Where on the product page? Above the fold, overall?
What type of user-generated content? Reviews? Social posts?
How ‘far less’? Is it close?
Benchmarks are a compass, not GPS. Directional guidance can help quantify how an aggregate set of customers have benefited. YOTTAA provides this guidance very well.
Analyzing the shopping activity across 16 billion page views, YOTTAA observes how fast pages load, and, amongst other things, the ‘weight’ of a page - including the number of third-party technologies and other resources used to load the pages. Not surprisingly, the heavier the page, the longer it takes to load the page.
Directional guidance cedes the reality and nuances in enterprise software: there are far too many complexities to claim that there is one solution to rule them all. And if you come across these aggregate claims, stand back and think like a prospect: Is this really believable? And, of course, there’s the finicky little bit of attribution. Benchmarks can not serve prescriptive guidance.
Mistake #5: Data without a Problem
The last - and by far the worst mistake across all benchmark reports - is to sell the data and not the problem. A bad benchmark is a hollow one.
You know hollow benchmarks. They look great on a slide or social card, but there is nothing inside. No further insight, no deeper story. These are the empty calories of content marketing and are contributing to toxic levels of content pollution.
How do you know if a benchmark is hollow? Here’s a trick - does the headline above the data visualization claim something OR does it simply describe the chart below it?

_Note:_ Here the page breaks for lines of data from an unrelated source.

-- ==== Sys2Proof/Machine/Engines.lean ====
section
/-! DEFINITION. The copy engine (R253 to R260), the matrix array (R261 to R267) and the layout engine (R268 to R271). -/

namespace Sys2Proof.Machine

/-! ### Elements of a tensor as engines read them -/

/-- What fetching an element comes to: its pattern, its block scale's pattern, the bytes read; at a fault, the machine as the
walks left it (R197). -/
inductive Fetch where
  | ok (s : State) (pat scale : Nat) (pas : List Nat)
  | fault (s : State) (va : Nat) (f : WalkFault)
  | wait

/-- Fetch the element at position k with its block scale, which lies at the entry's scale base (R57, R71). -/
def State.fetchElement (s : State) (c : Cmd) (age : Nat) (e : Entry512) (virt : Bool) (start : Int) (k : Nat) : Fetch :=
  let w := entWidth e
  let bit := entOffset e k * w
  match s.reachElement c age virt start bit w 0 with
  | .wait => .wait
  | .fault s va f => .fault s va f
  | .ok s pas =>
    let pat := elemGet (s.numOf pas) bit w
    if entScale e = 0 then .ok s pat 0 pas
    else match State.reach age (dieOf c.tile) c.fn c.tile 0 1 s ((entScaleBase e : Int) + entBlockOf e k) with
      | .wait => .wait
      | .fault s va f => .fault s va f
      | .ok s more => .ok s pat (s.numOf more) (pas ++ more)

/-- The value of an element under its block scale (R71). -/
def elemValue (e : Entry512) (flush : Bool) (pat scale : Nat) : Val :=
  let v := decodeFlush (entFormat e) flush pat
  if entScale e = 0 then v else applyScale v (decodeVal (scaleFmt (entScale e)) scale)

/-! ### The copy engine: elements -/

/-- An index that skips its row (R258). -/
def skipRow : Nat := 0xFFFFFFFF

/-- Is the index list read whole? -/
def Cmd.indexed (c : Cmd) : Bool := c.words.length = c.indexCount

/-- The index of row j, or of a row whose index is not read, `skipRow`. Until the list is whole, `staged` holds index j at 2 j
and the element of place k at 2 k + 1; then it holds that element at k. -/
def Cmd.rowIndex (c : Cmd) (j : Nat) : Nat := (if c.indexed then c.words[j]? else mapGet c.staged (2 * j)).getD skipRow

/-- Where the element of place k stands in `staged`. -/
def Cmd.stagedAt (c : Cmd) (k : Nat) : Nat := if c.indexed then k else 2 * k + 1

/-- The source position of the copy's place k; none for a skipped sgath row, or one whose index is not read or out of range. -/
def Cmd.copySource (c : Cmd) (k : Nat) : Option Nat :=
  if c.code = 0x0B then
    let d0 := entDim c.entA 0
    let x := c.rowIndex (k / d0)
    if x = skipRow || x ≥ entRows c.entA then none else some (x * d0 + k % d0)
  else some k

/-- The destination position of the copy's place k. -/
def Cmd.copyDest (c : Cmd) (k : Nat) : Nat :=
  if c.code = 0x0C then
    let d0 := entDim c.entA 0
    (c.words[k / d0]?.getD skipRow) * d0 + k % d0
  else k

/-- The place k of an sscat lies in a row that is written. -/
def Cmd.copyPlace (c : Cmd) (k : Nat) : Bool :=
  if c.code = 0x0C then k < entCount c.entA && c.rowIndex (k / entDim c.entA 0) ≠ skipRow
  else k < entCount c.entB

/-- How many places the copy writes: elements, and for squant the scales of its blocks too. -/
def Cmd.copyPlaces (c : Cmd) : Nat :=
  if c.code = 0x11 then entCount c.entB + entRows c.entB * entBlocks c.entB
  else if c.code = 0x0C then (c.words.filter (· ≠ skipRow)).length * entDim c.entA 0
  else entCount c.entB

/-- A later row of an sscat with the same index has written the place already (R258: the higher j wins). -/
def Cmd.overtaken (c : Cmd) (k : Nat) : Bool :=
  c.code = 0x0C && c.did.any fun j => k < j && c.copyDest j = c.copyDest k

/-- The number of the engine that carries a copy or layout command. -/
def Cmd.engineNo (c : Cmd) : Nat := c.engine % 16

/-- The address generator of a command's copy engine. -/
def Cmd.copyAgeNo (c : Cmd) : Nat := copyAge (dieOf c.tile) c.engineNo

/-- A copy engine's address generator stops (R209, R210, R251). -/
def State.stopCopy (s : State) (c : Cmd) (va access : Nat) (f : WalkFault) (idx : List Nat) : State :=
  s.stopEngineAge c.copyAgeNo c
    { (default : FaultFields) with
      cause := f.cause, tile := c.tile, unit := c.engineNo, kind := 3, access := access, level := f.level, fn := c.fn
      va := va, loops := idx, pte := f.pte }

/-- Every place of the copy has been written: the command is complete, with the bytes that it wrote. -/
def Cmd.copyDone (c : Cmd) : Cmd :=
  if c.did.length = c.copyPlaces then { c with stage := .complete, bytes := rangeBytes c.ranges } else c

/-- The engine reads index j (R258), in any order (R232). When the list is whole, every index is checked. -/
def State.readIndex (s : State) (n j : Nat) (c : Cmd) : State :=
  let r := if c.w3.getLsbD 10 then
      State.reach c.copyAgeNo (dieOf c.tile) c.fn c.tile 0 4 s ((c.r3high.toNat : Int) + 4 * j)
    else .ok s ((List.range 4).map fun i => spBase c.tile + c.r3high.toNat + 4 * j + i)
  if j ≥ c.indexCount || (mapGet c.staged (2 * j)).isSome then s
  else match r with
  | .wait => s
  | .fault s va f => s.stopCopy c va 0 f [j]
  | .ok s pas =>
    let s := s.engineBytes c false 4
    let got := mapSet c.staged (2 * j) (s.numOf pas)
    let list := got.filter fun x => x.1 % 2 = 0
    let c : Cmd := if list.length = c.indexCount then
        { c with words := list.map Prod.snd, staged := (got.filter fun x => x.1 % 2 = 1).map fun x => (x.1 / 2, x.2) }
      else { c with staged := got }
    let limit := if c.code = 0x0B then entRows c.entA else entRows c.entB
    if c.indexed && c.words.any fun x => x ≠ skipRow && x ≥ limit then (s.setCmd n c).cmdFault n 0x27
    else s.setCmd n (if c.indexed then c.copyDone else c)

/-- The engine reads the element of place k (R256). That of a gathered or scattered row needs no index but its row's (R232). -/
def State.readPlace (s : State) (n k : Nat) (c : Cmd) : State :=
  let places := if c.code = 0x0B then entCount c.entB else entCount c.entA
  if k ≥ places || !c.copyPlace k || (mapGet c.staged (c.stagedAt k)).isSome || (c.code ≠ 0x11 && c.did.contains k) then s
  else match c.copySource k with
    | none => s
    | some p =>
      let virt := c.w1.getLsbD 5
      match s.fetchElement c c.copyAgeNo c.entA virt (tensorStart c.entA c.r1 virt) p with
      | .wait => s
      | .fault s va f => s.stopCopy c va 0 f (entIndex c.entA p)
      | .ok s pat scale pas => (s.engineBytes c false pas.length).setCmd n { c with staged := mapSet c.staged (c.stagedAt k) (pat + scale * 2 ^ 32) }

/-- The engine reads for a copy, in any order (R232): the element of place k, and, until the list of an sgath or sscat is whole,
index k / 2 for an even k and the element of place k / 2 for an odd one. -/
def State.copyRead (s : State) (n k : Nat) (c : Cmd) : State :=
  if c.indexed then s.readPlace n k c
  else if k % 2 = 0 then s.readIndex n (k / 2) c
  else s.readPlace n (k / 2) c

/-! ### Conversion (R256, R257) -/

/-- The difference of two values that are finite, exactly; zero minus zero takes the sign rule of R114. -/
def subExact (a b : Val) : Val :=
  match a, b with
  | .fin x m e, .fin y n k => Val.ofScaled (scaledInt x m e (min e k) - scaledInt y n k (min e k)) (min e k)
  | .zero x, .zero y => .zero (x && !y)
  | v, .zero _ => v
  | .zero _, v => v.negate
  | v, _ => v

/-- The BF16 term of a finite value, toward zero, without flags (R257). -/
def bf16Term (v : Val) : Nat := (convert fBF16 rmRTZ false 1 v).bits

More broadly, benchmarks are not merely a neat chart or fancy visual. Benchmarks provide proof. Benchmarks turn fantasy into fact. Like a great drum track serves the song, great benchmarks need to serve a story. Stories resonate with readers. Stories with proof help readers consider - and re-prioritize - the importance of the story and how it relates to their needs. When you weave benchmarks into your stories, you stir a reader to take action.
Why does this metric matter? Why is it more meaningful today? What else do you need to look at now that you know something? Benchmarks should be the evidence in a documentary about the industry.
Botify’s Organic Search Standard shows how to sell the problem AND what to then do next. Organic search is a top marketing channel and is responsible for driving droves of traffic to sites. But, Google can’t crawl every single page of a site.
This means retailers must prioritize which pages to crawl. Understanding which pages deliver traffic helps define priority. And, comparing two of the most important page types - category and product detail - shows which pages are contributing the most:
The problem is clear – crawls are limited, and you need crawls to drive traffic. Following the problem, with a solution - focus on the right pages - provides direction, and lends credibility to the publisher, Botify.
Similarly, YOTTAA’s ‘Wait of the World’ spells this out nicely. When your solution focuses on improving the operational level of your site, you better be able to tell a story that resonates with the business and the technical teams. Why does speed matter? In the story, YOTTAA paints ‘slow’ as the villain, and quantifies the impact of slow page loads directly to a negative outcome for shoppers - a slow experience, and worse, a bounce. The benchmarks are merely the proof that makes the story relevant to the reader and helps boost the importance of their solution.
Great benchmarks don’t just lob data into a pdf - they sell a problem, and, share a path to improvement
The fact that you are turning to the data is a smart step forward. But, with great data comes great responsibility. By avoiding the mistakes above,
Some of these are easy to avoid. Others take a softer touch or smarter analyses. With lots of data comes benchmark responsibility – share the benchmarks, but make them compelling.